Дома он по большей части тоже оставался почти в полном беспамятстве. Вся левая сторона тела была парализована. Пропала речь. Глыбища ума, его мозг просто-напросто взорвался. Сын Джорджа Том, будучи терапевтом, сам наблюдал его агонию, затянувшуюся еще на девять дней. Кормил его через капельницу, ставил и удалял катетер и тому подобное. Стоило Джорджу приоткрыть глаза, как его усаживали в постели, давали пригубить воды или пососать ледышку. Все делалось для того, чтобы его уход оказался бы по возможности наименее мучительным, хотя окружающим эта медленная агония, несомненно, доставляла изрядные муки.

Каждый день, ближе к вечеру, я отправлялся проведать его в Пелем. Джордж давно переселил туда семью, чтобы на протяжении всех тех лет, что он преподавал в Нью Скул, пользоваться свободой рук на Манхэттене. Когда я подъезжал, возле дома уже было, как правило, припарковано пять-шесть машин. Дети Джорджа дежурили у его постели поочередно, иногда они привозили с собой кого-нибудь из внучат. Здесь же присутствовала сиделка, а ближе к концу — сотрудница хосписа. Жена Джорджа Кэт, разумеется, сидела возле него круглыми сутками. Я проходил в супружескую спальню, где теперь была установлена больничная постель, брал его за руку — не парализованную, а ту, которая еще что-то чувствовала, — и просиживал по пятнадцать-двадцать минут, однако он при мне так ни разу и не пришел в сознание. Он тяжело дышал. Он хрипел. Нога с не затронутой параличом стороны то и дело подрагивала — но и только. Я проводил рукой по его волосам, по щеке, легонько стискивал ему пальцы, но он не реагировал ни на что. А я все сидел, надеясь, что он хоть на миг очнется, посмотрит на меня и узнает, но каждый раз уезжал, так этого и не дождавшись. И вот однажды мне сразу же по прибытии сообщили: он очнулся. Ступайте же к нему, ступайте! — поторопили меня.

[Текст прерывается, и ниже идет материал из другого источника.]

-- ==== Sys2Proof/Machine/CopyEng.lean ====
section
/-!
DEFINITION. The copy engine (R163-R167, R182): the box of a copy, its elements, barrier objects, and one step of a copy.
-/
namespace Sys2Proof.Machine

/-- Elements of the box in one plane. -/
def CopyOp.boxCount (c : CopyOp) : Nat := prod c.shape.box

/-- Visits of the whole copy: every box element of every plane. -/
def CopyOp.visits (c : CopyOp) : Nat := c.boxCount * c.shape.nplanes

/-- Box coordinates of a visit. -/
def CopyOp.boxIx (c : CopyOp) (n : Nat) : List Nat := digitsIn c.shape.box (n % max c.boxCount 1)

/-- Tensor coordinates of a visit. -/
def CopyOp.coords (c : CopyOp) (n : Nat) : List Int := (List.zip c.origin (c.boxIx n)).map (fun x => x.1 + (x.2 : Nat))

/-- The element is inside the tensor (R163). -/
def CopyOp.inside (c : CopyOp) (n : Nat) : Bool :=
  (List.zip (c.coords n) c.shape.ext).all (fun x => decide (0 ≤ x.1) && decide (x.1 < (x.2 : Nat)))

/-- The bytes at the far end of a plane: the box, rounded up to 64 (R163). -/
def CopyOp.farPlane (c : CopyOp) : Nat := roundUp (c.boxCount * c.shape.e) 64

/-- The far address of a box position in a plane. -/
def CopyOp.farAddr (c : CopyOp) (plane dense : Nat) : Nat := (c.far + plane * c.farPlane + dense * c.shape.e) % 2 ^ 64

/-- The near tensor is the destination: S2G. -/
def CopyOp.toNear (c : CopyOp) : Bool := c.dir == 1#2

/-- Element visits that write: inside, or zero-filled on the read side (R163). -/
def CopyOp.writes (c : CopyOp) (n : Nat) : Bool := c.inside n || (!c.toNear && c.shape.edgeZero)

/-- The bytes the copy writes, every plane included (R164). -/
def CopyOp.total (c : CopyOp) : Nat :=
  let within := prod ((List.zip c.origin (List.zip c.shape.box c.shape.ext)).map (fun x =>
    let hi : Int := min (x.1 + ((x.2.1 : Nat) : Int)) ((x.2.2 : Nat) : Int)
    let lo : Int := max x.1 0
    (hi - lo).toNat))
  (if !c.toNear && c.shape.edgeZero then c.boxCount else within) * c.shape.nplanes * c.shape.e

/-- The visit of a tensor element, where the box holds it. -/
def CopyOp.visitOf (c : CopyOp) (lin : Nat) : Option Nat :=
  let (ix, p) := c.shape.unlin lin
  let d := (List.zip ix c.origin).map (fun x => ((x.1 : Nat) : Int) - x.2)
  if (List.zip d c.shape.box).all (fun x => decide (0 ≤ x.1) && decide (x.1 < (x.2 : Nat))) then
    some (p * c.boxCount + numIn c.shape.box (d.map Int.toNat))
  else none

/-- The linear index of an inside visit. -/
def CopyOp.linOf (c : CopyOp) (n : Nat) : Nat := c.shape.lin ((c.coords n).map Int.toNat) (n / max c.boxCount 1)

/-- The chunk of an inside visit, where the copy holds all of it (R256). -/
def CopyOp.wholeChunk (c : CopyOp) (n : Nat) : Option Nat :=
  if c.shape.chunk = 0 then none
  else
    let k := c.shape.chunkOf (c.linOf n)
    if (c.shape.members k).all (fun l => (c.visitOf l).isSome) then some k else none

/-- The launch a copy belongs to, as records name it. -/
def CopyOp.xfer (c : CopyOp) (core : Nat) (s : State) : Xfer :=
  let g := aget c.grp s.groups
  { op := c.id, ctx := c.ctx, grp := c.grp,
    launch := match g.bind (fun g => aget g.launch s.launches) with | some l => l.name | none => 0#64,
    g := match g with | some g => g.g | none => 0, gang := c.gang, core := core, frag := c.frag, depth := c.depth,
    cycle := c.cycle, pc := c.pc, mask := c.mask, source := 1, role := 1 }

/-! Barrier objects (R164). -/

/-- Lower COUNT by bytes written or counted, and set STATUS bits (R164). The copy's writes so far happen before a BWAIT that reads it
(R182). -/
def barrierCount (grp op obj n status : Nat) (s : State) : State :=
  let p := Place.scr grp obj
  let cnt := sint (numAt p 8 s) 64 - (n : Nat)
  let st := numAt (.scr grp (obj + 8)) 4 s ||| status ||| (if cnt < 0 then 8 else 0)
  let cells := place obj (toBytes 8 (wrapTo 64 cnt) ++ toBytes 4 st)
  noteWrite (.op op) s.clock [{ grp := grp, gang := 32, scope := 1, know := [(.op op, s.clock + 1)] }] (fun q => marksAt q s) p cells
    (perform p cells s)

/-! One step of a copy. -/

/-- Change a copy of a core. -/
def modCopy (core id : Nat) (f : CopyOp → CopyOp) (s : State) : State :=
  modCore core (fun k => { k with copies := k.copies.map (fun c => if c.id = id then f c else c) }) s

/-- A copy is over. -/
def dropCopy (core id : Nat) (s : State) : State :=
  modCore core (fun k => { k with copies := k.copies.filter (fun c => c.id != id) }) s

/-- A copy may go on: no fault stalls it, its gang's earlier stores are performed, the copies before it have begun, and a
port leads to its peer (R167, R182, R293). -/
def copyReady (core id : Nat) (s : State) : Bool :=
  let before := (coreOf core s).copies.takeWhile (fun c => c.id != id)
  match (coreOf core s).copies.find? (fun c => c.id == id) with
  | none => false
  | some c =>
    c.token.isNone && before.all (fun b => b.next != 0 || b.token.isSome || b.format)
    && (match gangOf { grp := c.grp, gang := c.gang } s with
        | some g => g.sbuf.all (fun e => decide (c.id < e.op))
        | none => true)
    && (c.dir != 3#2 || fabricPorts c.ctx (c.far / 2 ^ 57) s &&& s.ports != 0#16 || fabricPorts c.ctx (c.far / 2 ^ 57) s == 0#16)

/-- What a copy reads of an element: as it stands, or, where bytes of it have been overwritten since the copy issued, freely that or what
stood there before (R182). -/
def CopyOp.sees (c : CopyOp) (n : Nat) (p : Place) (s : State) : Nat × Bool :=
  let was := (List.range c.shape.e).map (fun i => c.olds.find? (fun x => x.place == p.plus i))
  if was.all Option.isNone || Config.freeBool (2 ^ 161 * (s.clock + 1) + 2 ^ 80 * c.id + n) then (numAt p c.shape.e s, poisonedAt p c.shape.e s)
  else
    (ofBytes ((List.zip (bytesAt p c.shape.e s) was).map (fun y => match y.2 with | some x => x.val | none => y.1)),
     poisonedAt p c.shape.e s || was.any (fun y => match y with | some x => x.pois | none => false))

/-- What the near tensor or the scratch gives for a visit: value and poison. -/
def CopyOp.read (c : CopyOp) (n : Nat) (s : State) : Except XErr (Nat × Bool) :=
  let got := fun (p : Place) => c.sees n p s
  if c.toNear then
    match scratchAt c.grp (c.farAddr (n / max c.boxCount 1) (n % max c.boxCount 1)) c.shape.e .rd s with
    | .ok p => .ok (got p)
    | .error f => .error (.stall f)
  else if c.inside n then
    match engineAt c.ctx (c.shape.addr ((c.coords n).map Int.toNat) (n / max c.boxCount 1)) .rd s with
    | .error e => .error e
    | .ok p => match readable c.ctx [p] s with | some e => .error e | none => .ok (got p)
  else .ok (0, false)

/-- The far place a visit writes (R147, R163). -/
def CopyOp.farDest (c : CopyOp) (n : Nat) (s : State) : Except XErr (Place × Option Nat) :=
  let need : Need := if c.op = 0#2 then .wr else .at
  let a := c.farAddr (n / max c.boxCount 1) (n % max c.boxCount 1)
  match c.dir.toNat with
  | 0 => (match scratchAt c.grp a c.shape.e need s with | .ok p => .ok (p, none) | .error f => .error (.stall f))
  | 2 => (engineAt c.ctx a need s).map (fun p => (p, some a))
  | _ =>
    if fabricPorts c.ctx (a / 2 ^ 57) s = 0#16 then .error (.stall { permAt need a with access := engineAccess need })
    else .ok (.phys (peerBase + a), none)

/-- Verify a source chunk read whole (R256): a mismatch is reported, and STATUS.CKSUM set (R166). Its header goes on with it. -/
def CopyOp.verify (c : CopyOp) (x : Xfer) (k : Nat) (vals : List Nat) (s : State) : Except XErr (State × Nat × Hdr) :=
  let hva := c.shape.ckaddr + 32 * k
  match engineAt c.ctx hva .rd s with
  | .error e => .error e
  | .ok p =>
    match readable c.ctx [p] s with
    | some e => .error e
    | none =>
      let h := Hdr.parse (bytesAt p 32 s)
      let r := sums (c.shape.words vals)
      let s := homeReads (dieOf x.core) (linesOf [(p, 32)]) s
      if h.stale || h.agrees r then .ok (s, 0, h) else .ok (x.mismatch 1 1 (hopId c.ctx x.core s) k hva h r s, 4, h)

/-- The checksums of a chunk follow its data by the fabric (R256): the sending port verifies those that the copy engine gives it, and
sends them under its own id. -/
def CopyOp.sendSums (c : CopyOp) (x : Xfer) (k : Nat) (h : Hdr) (vals : List Nat) (s : State) : State :=
  let peer := c.far / 2 ^ 57
  match portTo c.ctx peer s with
  | none => s
  | some port =>
    let unit := hopId c.ctx (0xB0 + port.toNat) s
    let e := x.sending c.shape k h vals s
    let s1 := x.verify 1 4 unit k (c.shape.ckaddr + 32 * k) e (sums (c.shape.words vals)) s
    sendTo c.ctx peer 4#8 (.checksum { e with hops := min (e.hops + 1) 255, last := unit, lrole := 4 }.bytes
      (BitVec.ofNat 4 c.shape.format)) s1

/-- The lines of the near tensor that visits read. -/
def CopyOp.readLines (c : CopyOp) (ns : List Nat) (s : State) : List Nat :=
  if c.toNear then []
  else linesOf (ns.filterMap (fun n =>
    if c.inside n then
      (match engineAt c.ctx (c.shape.addr ((c.coords n).map Int.toNat) (n / max c.boxCount 1)) .rd s with
       | .ok p => some (p, c.shape.e)
       | .error _ => none)
    else none))

/-- The virtual addresses that visits read and write, but for those of the near tensor when it is written. -/
def CopyOp.vas (c : CopyOp) (ns : List Nat) : List Nat :=
  (if c.toNear then [] else (ns.filter (fun n => c.inside n)).map (fun n => c.shape.addr ((c.coords n).map Int.toNat) (n / max c.boxCount 1)))
    ++ (if c.dir = 2#2 then ns.map (fun n => c.farAddr (n / max c.boxCount 1) (n % max c.boxCount 1)) else [])

/-- Move the visits `ns` at once: one element, or a whole chunk. The state, the STATUS bits and the bytes written. -/
def CopyOp.move (c : CopyOp) (x : Xfer) (chunk : Option Nat) (ns : List Nat) (s : State) : Except XErr (State × Nat × Nat) :=
  match gather (ns.map (fun n => c.read n s)) with
  | .error e => .error e
  | .ok vs =>
    let s := homeReads (dieOf x.core) (c.readLines ns s) (touchVas c.ctx (c.vas ns) s)
    let bytes := ns.length * c.shape.e
    if c.toNear then
      let item := fun (y : Nat × Nat × Bool) =>
        XItem.mk (c.linOf y.1) (c.shape.addr ((c.coords y.1).map Int.toNat) (y.1 / max c.boxCount 1)) y.2.1 y.2.2
      let items := (List.zip ns vs).map item
      (x.write c.shape (c.op != 0#2) chunk.isSome false false items s).map (fun r => (r.1, if r.2 then 16 else 0, bytes))
    else
      match gather (ns.map (fun n => c.farDest n s)) with
      | .error e => .error e
      | .ok ds =>
        match (if c.op = 0#2 then fillable c.ctx c.shape.e (ds.map Prod.fst) s else addable c.ctx (ds.map Prod.fst) s),
          (match chunk with
           | some k => (c.verify x k (vs.map Prod.fst) s).map (fun (r : State × Nat × Hdr) => (r.1, r.2.1, some (k, r.2.2)))
           | none => (Except.ok (s, 0, none) : Except XErr (State × Nat × Option (Nat × Hdr)))) with
        | some e, _ => .error e
        | none, .error e => .error e
        | none, .ok (s1, st, hdr) =>
          let s1 := if c.op = 0#2 then scrubLines (fillLines c.shape.e (ds.map Prod.fst) s1) s1 else s1
          let (s2, sat) := (List.zip vs ds).foldl (fun (a : State × Bool) y =>
            let r := x.put (c.op != 0#2) c.shape.format c.shape.e y.2.2 y.2.1 y.1.1 y.1.2 a.1
            (r.1, a.2 || (r.2.2 && c.shape.format == 7))) (s1, false)
          let s3 := match hdr with | some (k, h) => if c.dir = 3#2 then c.sendSums x k h (vs.map Prod.fst) s2 else s2 | none => s2
          .ok (s3, st + (if sat then 16 else 0), bytes)

/-- Bytes counted against the barrier object, with the statistics of the copy engine (R280) and a saturation kept for
the BWAIT (R82, R165). -/
def CopyOp.count (c : CopyOp) (n status : Nat) (s : State) : State :=
  let s1 := barrierCount c.grp c.id c.obj n status s
  if status.testBit 4 then
    modGang { grp := c.grp, gang := c.gang } (fun g => { g with copySat := g.copySat ++ [c.obj] }) s1
  else s1

/-- The copy goes past a visit, and is over after its last. -/
def CopyOp.advance (c : CopyOp) (core bytes : Nat) (chunk : Option Nat) (s : State) : State :=
  if c.visits ≤ c.next + 1 then settleGroup c.grp (dropCopy core c.id s)
  else modCopy core c.id (fun x =>
    { x with next := x.next + 1, written := x.written + bytes, checked := x.checked ++ chunk.toList }) s

/-- The copy stops, the rest counted without being written (R166). -/
def CopyOp.stop (c : CopyOp) (core status : Nat) (s : State) : State :=
  settleGroup c.grp (dropCopy core c.id (c.count (c.total - c.written) status s))

/-- An engine fault (R244): a record with the issuing gang's identity; the transfer stalls with the token. -/
def engineFault (x : Xfer) (kind : TokenKind) (f : FReq) (s : State) : Nat × State :=
  let r : FRec :=
    { cls := BitVec.ofNat 8 f.cls, kind := BitVec.ofNat 8 f.kind, ctx := x.ctx, access := BitVec.ofNat 8 f.access,
      launch := x.launch, grp := x.g, gang := x.gang, split := x.frag, qdepth := x.depth, pc := x.pc,
      mask := x.mask, detail := 0#32, addr := f.addr }
  addToken { fn := ownerFn x.ctx s, debug := false, vectorC := false, kind := kind, frags := [], key := none, record := r,
             written := false, live := true } (f.cause.learn x.ctx none s)

/-- One step of a copy: its next visit. An uncorrectable line it meets is the caller's. -/
def copyStep (core id : Nat) (onLine : Nat → State → State) (s : State) : State :=
  match (coreOf core s).copies.find? (fun c => c.id == id) with
  | none => s
  | some c =>
    if !copyReady core id s then s
    else if c.format then c.stop core 1 s
    else if !c.writes c.next then c.advance core 0 none s
    else
      let x := c.xfer core s
      let chunk := if c.inside c.next then c.wholeChunk c.next else none
      if (match chunk with | some k => c.checked.contains k | none => false) then c.advance core 0 none s
      else
        let ns := match chunk with | some k => (c.shape.members k).filterMap c.visitOf | none => [c.next]
        match c.move x chunk ns s with
        | .ok (s1, st, bytes) => c.advance core bytes chunk (c.count bytes st (countEvents 0x0040 c.ctx bytes s1))
        | .error (.line l) => onLine l s
        | .error (.table l) => reportLine l s
        | .error .wait => s
        | .error (.stop f) | .error (.stall f) =>
          let (k, s1) := engineFault x (.engine core id) f s
          modCopy core id (fun x => { x with token := some k }) s1

end Sys2Proof.Machine
end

Джорджа усадили, обложив подушками и подняв под прямым углом верхнюю половину кровати. Дочь Бетти кормила его льдом. Она раскалывала кубики льда зубами и вкладывала в рот отцу ледяную крошку. Джордж пытался сосать ледышки непарализованной половиной рта. Вид у него был отсутствующий, и весь он страшно истончал, но глаза оставались открытыми, и по ним было видно, что все его силы уходят сейчас на то, чтобы сосать этот чертов лед. Кэт, стоя в дверном проеме, не сводила с мужа глаз — седовласая дама внушительного роста (чуть ли не с самого Джорджа), но сейчас заметно корпулентнее, чем была когда-то, и вместе с тем куда изможденнее. Симпатичная пышечка, вечно слегка насмешливая, чрезвычайно жизнерадостная и словно бы лучащаяся упрямой душевностью — такой была Кэт лет в сорок, и такой она мне запомнилась. Женщина, никогда, ни при каких условиях ни перед чем не пасовавшая, она выглядела сейчас полностью подавленной, словно уже дала свой последний бой и проиграла.